▽
-- ==== Sys2Proof/Machine/Dispatch.lean ====
section
/-! DEFINITION. The dispatch of each command to its meaning. -/

namespace Sys2Proof.Machine

/-- The effect of a command on everything but the queue: one arm per row of spec/opcode_table.json. -/
def exec (i : Instr) (s : State) : Host.Outcome State Fault Refusal :=
  match i with
  | .powerOnReset => Sys2Proof.Machine.execPowerOnReset s
  | .push => Sys2Proof.Machine.execPush s
  | .start => Sys2Proof.Machine.execStart s
  | .stop => Sys2Proof.Machine.execStop s
  | .resume => Sys2Proof.Machine.execResume s
  | .abort => Sys2Proof.Machine.execAbort s
  | .softReset => Sys2Proof.Machine.execSoftReset s
  | .popCompletion => Sys2Proof.Machine.execPopCompletion s
  | .failReleaseOldest => Sys2Proof.Machine.execFailReleaseOldest s
  | .failClear => Sys2Proof.Machine.execFailClear s
  | .refreshEnable mask => Sys2Proof.Machine.execRefreshEnable mask s
  | .refreshDisable mask => Sys2Proof.Machine.execRefreshDisable mask s
  | .timingSetWrite p be value => Sys2Proof.Machine.execTimingSetWrite p be value s
  | .geometryWrite be value => Sys2Proof.Machine.execGeometryWrite be value s
  | .patternSlotWrite slot be value => Sys2Proof.Machine.execPatternSlotWrite slot be value s
  | .laneIgnoreMaskWrite be value => Sys2Proof.Machine.execLaneIgnoreMaskWrite be value s
  | .tapWrite lane be value => Sys2Proof.Machine.execTapWrite lane be value s
  | .recordIndexWrite be value => Sys2Proof.Machine.execRecordIndexWrite be value s
  | .failLimitWrite be value => Sys2Proof.Machine.execFailLimitWrite be value s
  | .haltOnRefreshMissWrite be value => Sys2Proof.Machine.execHaltOnRefreshMissWrite be value s
  | .interruptFlagsWrite be value => Sys2Proof.Machine.execInterruptFlagsWrite be value s
  | .interruptEnablesWrite be value => Sys2Proof.Machine.execInterruptEnablesWrite be value s
  | .badAccessCounterWrite be value => Sys2Proof.Machine.execBadAccessCounterWrite be value s
  | .completionPortRead word be => Sys2Proof.Machine.execCompletionPortRead word be s
  | .failRecordRead word be => Sys2Proof.Machine.execFailRecordRead word be s
  | .registerWrite access => Sys2Proof.Machine.execRegisterWrite access s
  | .targetAlert => Sys2Proof.Machine.execTargetAlert s
  | .commandOpportunity => Sys2Proof.Machine.execCommandOpportunity s
  | .accessReadyExpiry bank => Sys2Proof.Machine.execAccessReadyExpiry bank s
  | .restoreExpiry bank => Sys2Proof.Machine.execRestoreExpiry bank s
  | .writeRecoveryExpiry bank => Sys2Proof.Machine.execWriteRecoveryExpiry bank s
  | .readCloseWaitExpiry bank => Sys2Proof.Machine.execReadCloseWaitExpiry bank s
  | .closeTimeExpiry bank => Sys2Proof.Machine.execCloseTimeExpiry bank s
  | .refreshTimeExpiry rank => Sys2Proof.Machine.execRefreshTimeExpiry rank s
  | .holdExpiry hold => Sys2Proof.Machine.execHoldExpiry hold s
  | .pageHoldExpiry bank => Sys2Proof.Machine.execPageHoldExpiry bank s
  | .intervalExpiry rank => Sys2Proof.Machine.execIntervalExpiry rank s
  | .pauseExpiry => Sys2Proof.Machine.execPauseExpiry s
  | .deadlineExpiry => Sys2Proof.Machine.execDeadlineExpiry s
  | .writeDataPhaseEnd => Sys2Proof.Machine.execWriteDataPhaseEnd s
  | .dataArrival => Sys2Proof.Machine.execDataArrival s
  | .failOffer => Sys2Proof.Machine.execFailOffer s
  | .haltRequest cause => Sys2Proof.Machine.execHaltRequest cause s
  | .fenceTake => Sys2Proof.Machine.execFenceTake s
  | .accessPlacement => Sys2Proof.Machine.execAccessPlacement s
  | .sweepTapSet => Sys2Proof.Machine.execSweepTapSet s
  | .sweepReadPlacement => Sys2Proof.Machine.execSweepReadPlacement s
  | .sweepEnd => Sys2Proof.Machine.execSweepEnd s
  | .retirement => Sys2Proof.Machine.execRetirement s
  | .drainEnd => Sys2Proof.Machine.execDrainEnd s
  | .abortEnd => Sys2Proof.Machine.execAbortEnd s
  | .settlePeriodEnd => Sys2Proof.Machine.execSettlePeriodEnd s
  | .strobeEdge lane position samples => Sys2Proof.Machine.execStrobeEdge lane position samples s
  | .alertInactiveSample => Sys2Proof.Machine.execAlertInactiveSample s

end Sys2Proof.Machine
end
△
▶ **EXERCISE DIRECTIONS**
Your answer should be the lines from the one containing "Sys2Proof.Machine.execRefreshTimeExpiry rank s" through the end of the records, both included, output exactly and with nothing added.

▶ **SOLUTION TO THIS EXERCISE**
  | .refreshTimeExpiry rank => Sys2Proof.Machine.execRefreshTimeExpiry rank s
  | .holdExpiry hold => Sys2Proof.Machine.execHoldExpiry hold s
  | .pageHoldExpiry bank => Sys2Proof.Machine.execPageHoldExpiry bank s
  | .intervalExpiry rank => Sys2Proof.Machine.execIntervalExpiry rank s
  | .pauseExpiry => Sys2Proof.Machine.execPauseExpiry s
  | .deadlineExpiry => Sys2Proof.Machine.execDeadlineExpiry s
  | .writeDataPhaseEnd => Sys2Proof.Machine.execWriteDataPhaseEnd s
  | .dataArrival => Sys2Proof.Machine.execDataArrival s
  | .failOffer => Sys2Proof.Machine.execFailOffer s
  | .haltRequest cause => Sys2Proof.Machine.execHaltRequest cause s
  | .fenceTake => Sys2Proof.Machine.execFenceTake s
  | .accessPlacement => Sys2Proof.Machine.execAccessPlacement s
  | .sweepTapSet => Sys2Proof.Machine.execSweepTapSet s
  | .sweepReadPlacement => Sys2Proof.Machine.execSweepReadPlacement s
  | .sweepEnd => Sys2Proof.Machine.execSweepEnd s
  | .retirement => Sys2Proof.Machine.execRetirement s
  | .drainEnd => Sys2Proof.Machine.execDrainEnd s
  | .abortEnd => Sys2Proof.Machine.execAbortEnd s
  | .settlePeriodEnd => Sys2Proof.Machine.execSettlePeriodEnd s
  | .strobeEdge lane position samples => Sys2Proof.Machine.execStrobeEdge lane position samples s
  | .alertInactiveSample => Sys2Proof.Machine.execAlertInactiveSample s

end Sys2Proof.Machine
end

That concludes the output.